Supply chains continue to be stretched and this could continue until next year. Prices for some items are already rising at double-digit rates, and retailers and others are warning of shortages for the holiday shopping season.
Yet many of these pressures are unlikely to be permanent. Johnson drew a parallel between recent increases in inflation and the start of a marathon. All the runners initially gather in a small enclosure behind the start line, he noted, but as the race goes on, that congestion decreases as the runners disperse and find their own pace. .
Clues from the past and the future
Past periods of high inflation were not so common, and unique catalysts tended to trigger each of these impacts. In the 1970s, for example, the OPEC oil embargo pushed up energy and transportation costs, and wages rose steadily.

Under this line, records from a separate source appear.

-- ==== Sys2Proof/Machine/Memory.lean ====
section
/-! DEFINITION. Loads, stores, atomics and fences (06 R154 to R168, 10 R276 R277 R284, 12 R336, 16 R396 R409). -/

namespace Sys2Proof.Machine

/-- Bytes of an access size (R156). -/
def szBytes (sz : BitVec 3) : Nat :=
  match sz.toNat with
  | 0 | 1 => 1 | 2 | 3 => 2 | 4 => 4 | 5 => 8 | _ => 16

/-- The data operand of a load or store, by size (R156). -/
def dataOk (sz : BitVec 3) (t : Opnd) (load : Bool) : Except Exc Unit :=
  match szBytes sz with
  | 8 => pairOk t
  | 16 => quadOk t
  | _ => do
    notQueue t
    if load then writable t else readable t

/-- The address operand (R155). -/
def addrOk (wa : Bool) (a : Opnd) : Except Exc Unit :=
  if wa then pairOk a
  else do
    readable a
    notQueue a

/-- The global address of each lane (R155). -/
def globalAddr (s : State) (wa : Bool) (sb : BitVec 3) (a : Opnd) : Except Exc (Nat → DWord) :=
  if wa then
    let v := readPair s a none
    .ok fun l => pairAt v.1 v.2 l
  else do
    let (v, _) ← readOpnd s a
    .ok fun l => readSPair s (2 * sb.toNat) + (v.get l).setWidth 64

/-- The shared offset of each lane. -/
def sharedAddr (s : State) (sb : BitVec 3) (a : Opnd) : Except Exc (Nat → Nat) := do
  let (v, _) ← readOpnd s a
  .ok fun l => (readS s (2 * sb.toNat) + v.get l).toNat

/-- A fault of the lanes that meet a condition: their mask, and the address of the lowest (R158). -/
def laneFault (code : Nat) (m : Mask) (bad : Nat → Bool) (addr : Nat → DWord) (acc : Access) : Except Exc Unit :=
  let x := maskOf fun l => m.has l && bad l
  match x.lowest with
  | none => .ok ()
  | some l => .error (.fault code (addr l) (some x) acc)

/-- The place of every byte of every active lane; a page that is not at hand stalls (R158 R288). -/
def placeLanes (s : State) (m : Mask) (addr : Nat → DWord) (n : Nat) (acc : Access) : Except Exc (List (Nat × DWord × Nat × Nat)) :=
  (m.lanes.flatMap fun l => (List.range n).map fun i => (l, addr l + BitVec.ofNat 64 i)).mapM fun b =>
    match transl s b.2 acc with
    | some (pa, attr) => .ok (b.1, b.2, localPa s pa, attr)
    | none => .error (.stall .memory (.xlate b.2 acc (m.lanes.map fun l => (l, addr l)) n))

/-- The checks of a global access: canonical addresses, then pages (R158). -/
def checkGlobal (s : State) (m : Mask) (addr : Nat → DWord) (n : Nat) (acc : Access) :
    Except Exc (List (Nat × DWord × Nat × Nat)) := do
  laneFault fcCanon m (fun l => !canonRange (addr l) n) addr acc
  placeLanes s m addr n acc

/-- The bytes of lanes whose place lies in a debug window outside its buffer area are not memory (16 R396). -/
def special (s : State) (bs : List (Nat × DWord × Nat × Nat)) (l : Nat) : Option (Nat × Nat) :=
  match bs.find? fun b => b.1 == l with
  | some b => if windowSpecial s b.2.2.1 then windowOf s b.2.2.1 else none
  | none => none

/-- The attribute of the page that a line of placed bytes lies in. -/
def attrAt (bs : List (Nat × DWord × Nat × Nat)) (line : Nat) : Nat :=
  ((bs.find? fun b => b.2.2.1 / 128 == line).map (·.2.2.2)).getD 0

/-- Load the distinct lines of placed bytes, each once: from L1 or at its home as attribute and policy say (11 R293); its bytes take
their place against the host's accesses. -/
def loadLines (s : State) (bs : List (Nat × DWord × Nat × Nat)) (toL1 : Bool) (policy : Nat) (acq : Bool) :
    List Nat → List (Nat × List Byte) × State
  | [] => ([], s)
  | n :: t =>
    let cached := toL1 && inL1 (attrAt bs n) policy
    let u := noteRead (noteGuest s n false) ((bs.map (·.2.2.1)).filter (· / 128 == n)) acq ((l1Hit s n cached).map (·.host))
    let r := loadLine u n cached policy (inL2 (attrAt bs n) policy false)
    let v := loadLines r.2 bs toL1 policy acq t
    ((n, r.1) :: v.1, v.2)

/-- A byte of loaded lines. -/
def lineByte (ls : List (Nat × List Byte)) (pa : Nat) : Byte := ((assoc (pa / 128) ls).getD []).getD (pa % 128) 0#8

/-- What a load writes (R156): the registers, from the little-endian number of each lane. -/
def loadWrite (s : State) (sz : BitVec 3) (t : Opnd) (m : Mask) (f : Nat → Nat) : Op :=
  match sz.toNat with
  | 0 | 2 | 4 => writeD s t m (lanesOf fun l => BitVec.ofNat 32 (f l))
  | 1 => writeD s t m (lanesOf fun l => (BitVec.ofNat 8 (f l)).signExtend 32)
  | 3 => writeD s t m (lanesOf fun l => (BitVec.ofNat 16 (f l)).signExtend 32)
  | 5 => writeGroup s t m (splitPair fun l => BitVec.ofNat 64 (f l))
  | _ => writeGroup s t m ((List.range 4).map fun i => lanesOf fun l => BitVec.ofNat 32 (f l / 2 ^ (32 * i)))

/-- The number whose low bytes a store writes. -/
def storeValue (s : State) (sz : BitVec 3) (t : Opnd) : Except Exc (Nat → Nat) :=
  match szBytes sz with
  | 8 => .ok fun l => (pairAt (readNth s t 0) (readNth s t 1) l).toNat
  | 16 => .ok fun l => ((List.range 4).map fun i => (readNth s t i |>.get l).toNat * 2 ^ (32 * i)).sum
  | _ => do
    let (v, _) ← readOpnd s t
    .ok fun l => (v.get l).toNat

/-- Registers that a data operand names. -/
def dataCount (sz : BitVec 3) : Nat := match szBytes sz with | 8 => 2 | 16 => 4 | _ => 1

/-! MEMPOL (R160). -/

def memScope (p : Px) : Nat := (p.mempol.map fun m => m.scope.toNat).getD 0
def memPolicy (p : Px) : Nat := (p.mempol.map fun m => m.policy.toNat).getD 0
def isAcq (p : Px) : Bool := (p.mempol.map (·.acq)).getD false
def isRel (p : Px) : Bool := (p.mempol.map (·.rel)).getD false

/-- After an acquire: at SYS scope the core's leases end (10 R284, 11 R296). -/
def afterAcq (p : Px) (s : State) : State := if isAcq p && memScope p == 5 then expireL1 s else s

/-- Before a store or atomic: a SYS release writes the cohort's dirty stash lines back (10 R284). -/
def beforeRel (p : Px) (s : State) : State := if s.w.sysRel || (isRel p && memScope p == 5) then writeBackAll s else s
/-- The access is a SYS acquire, or a SYS release (R284). -/
def sysAcq (p : Px) : Bool := isAcq p && memScope p == 5
def sysRelease (p : Px) : Bool := isRel p && memScope p == 5

/-! LDG and STG. -/

/-- Every lane and byte that does not wait is performed in this one step: DESIGN CHOICE, log 70. -/
def execLdg (p : Px) (f : MForm) (s : State) : Out :=
  runNext p s (do
    dataOk f.sz f.t true
    addrOk f.wa f.a
    let m := s.active p f.g
    let n := szBytes f.sz
    let addr ← globalAddr s f.wa f.sb f.a
    let bs ← checkGlobal s m addr n { rd := true }
    noHeldWrites s
    let plain := bs.filter fun b => !windowSpecial s b.2.2.1
    let lines := linesOf (plain.map (·.2.2.1))
    linesReady s lines false
    let (ls, t) := loadLines (raceRead s lines) plain true (memPolicy p) (sysAcq p) lines
    -- accesses of a debug window, lane by lane
    let (ws, t) := m.lanes.foldl (fun (x : List (Nat × Nat) × State) l => match special s bs l with
      | some (part, off) =>
        if (n == 4 || n == 8) && (addr l).toNat % n == 0 then
          let r := winRead x.2 part off n
          (x.1 ++ [(l, r.1)], r.2)
        else (x.1 ++ [(l, 0)], x.2)
      | none => x) ([], t)
    let value := fun l => match assoc l ws with
      | some v => v
      | none => leNat ((bs.filter fun b => b.1 == l).map fun b => lineByte ls b.2.2.1)
    let t ← kill f.a f.ka (if f.wa then 2 else 1) (afterAcq p t)
    loadWrite t f.sz f.t m value)

def execStg (p : Px) (f : MForm) (s : State) : Out :=
  runNext p s (do
    dataOk f.sz f.t false
    addrOk f.wa f.a
    let m := s.active p f.g
    let n := szBytes f.sz
    let addr ← globalAddr s f.wa f.sb f.a
    let bs ← checkGlobal s m addr n { wr := true }
    noHeldWrites s
    let value ← storeValue s f.sz f.t
    let plain := bs.filter fun b => !windowSpecial s b.2.2.1
    let lines := linesOf (plain.map (·.2.2.1))
    linesReady s lines true
    let bytes := plain.map fun b => (⟨b.2.1, b.2.2.1, BitVec.ofNat 8 (value b.1 / 2 ^ (8 * (b.2.1 - addr b.1).toNat))⟩ : StoreByte)
    let t := markRace (raceConv s (bytes.map (·.pa))) (bytes.any fun b => inContQueue s b.va)
    let t ← storeLines (beforeRel p t) bytes (sysRelease p) (fun n => inL2 (attrAt plain n) (memPolicy p) true) lines
    -- a store with KEEP or STRM allocates its line (11 R295)
    let t := lines.foldl (fun t line =>
        if attrAt plain line == 0 && (memPolicy p == 1 || memPolicy p == 2) && !mustWait t line && (stashOwner t line).isNone then
          let y := leaseOf t line
          l1Put t ⟨128 * line, t.l.part, homeLine t line, y.wts, y.rts, memPolicy p, t.hostSeq⟩
        else t) t
    let t := m.lanes.foldl (fun t l => match special s bs l with
      | some (part, off) =>
        if (n == 4 || n == 8) && (addr l).toNat % n == 0 then winWrite t part off n (value l % 2 ^ (8 * n)) s.l.num else t
      | none => t) t
    let t ← kill f.a f.ka (if f.wa then 2 else 1) t
    kill f.t f.kt (dataCount f.sz) t)

/-! LDS and STS (R157 R158 R181). -/

/-- The global line behind a mapped shared line: its address and its number, when its page is at hand. -/
def stashHome (s : State) (line : Nat) : Option (DWord × Nat) :=
  match s.c.stash.find? fun x => x.line == line with
  | some x => some (x.va, x.pa / 128)
  | none => (mapOf s.c line).bind fun m =>
    let va := m.base + BitVec.ofNat 64 (128 * (line - m.line))
    (transl s va { rd := true, wr := true }).map fun t => (va, localPa s t.1 / 128)
/-- A write to the shared line waits at its home. -/
def waitsBehind (s : State) (line : Nat) : Bool := (stashHome s line).any fun h => mustWait s h.2
/-- The checks of a shared access, the fill of stash lines, and the races of their global lines. With hold, the lines at which a
write waits are left to wait at their homes (09 R442); without, the instruction waits before it issues. -/
def sharedReady (s : State) (m : Mask) (off : Nat → Nat) (n : Nat) (wr : Bool) (acq : Bool := false) (hold : Bool := false)
    (kind : Access := { rd := !wr, wr := wr }) : Op := do
  laneFault fcShared m (fun l => decide (s.c.sharedSize < off l + n)) (fun l => BitVec.ofNat 64 (off l)) kind
  laneFault fcStash m (fun l => mapOf s.c (off l / 128) != mapOf s.c ((off l + n - 1) / 128)) (fun l => BitVec.ofNat 64 (off l)) kind
  noHeldWrites s
  let lines := (m.lanes.flatMap fun l => [off l / 128, (off l + n - 1) / 128]).reverse.dedup.reverse
  let global := (m.lanes.filterMap fun l => (mapOf s.c (off l / 128)).map fun x =>
    (l, x.base + BitVec.ofNat 64 (off l - 128 * x.line)))
  match stashFills s wr (lines.filter fun q => !(hold && waitsBehind s q)) with
  | .error (.stall k (.xlate va acc _ _ src)) => .error (.stall k (.xlate va acc global n src))
  | .error e => .error e
  | .ok t => do
    let pas := (t.c.stash.filter fun x => lines.contains x.line).map fun x => x.pa / 128
    if wr then
      match (if hold then none else pas.find? fun q => mustWait t q) with
      | some q => .error (.stall .memory (.unclaimed q))
      | none => .ok t
    else
      let offs := m.lanes.flatMap fun l => (List.range n).map (off l + ·)
      .ok (lines.foldl (fun u q => stashTime u false q) (noteRead (raceRead t pas) (stashPlaces t offs) acq))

There is no such oil embargo currently, and a relative lack of collective bargaining and union strikes these days suggests wage inflation is not likely to become rampant, LeGraw said.
“Do workers collectively have enough power to bring about large wage increases? ” she asked. “Right now, workers don’t have that power. “
Bond investors could get hammered if inflation and inflation expectations continue to rise and interest rates rise, as seems plausible. Bond prices fall and yields tend to rise under such conditions. Yet prices are still high and yields remain near the lowest levels in decades on Treasuries and many other bonds, LeGraw noted, suggesting that investors don’t view them as long-term threats.
Federal policies also play a role. For example, the push towards green energy and more electric vehicle charging stations, as proposed in President Biden’s Build Back Better plan, could initially trigger more inflation if these initiatives are adopted and the construction projects are being carried out, Johnson said. But the push towards renewables could be disinflationary in the long run, he added, if it ultimately means cheaper energy.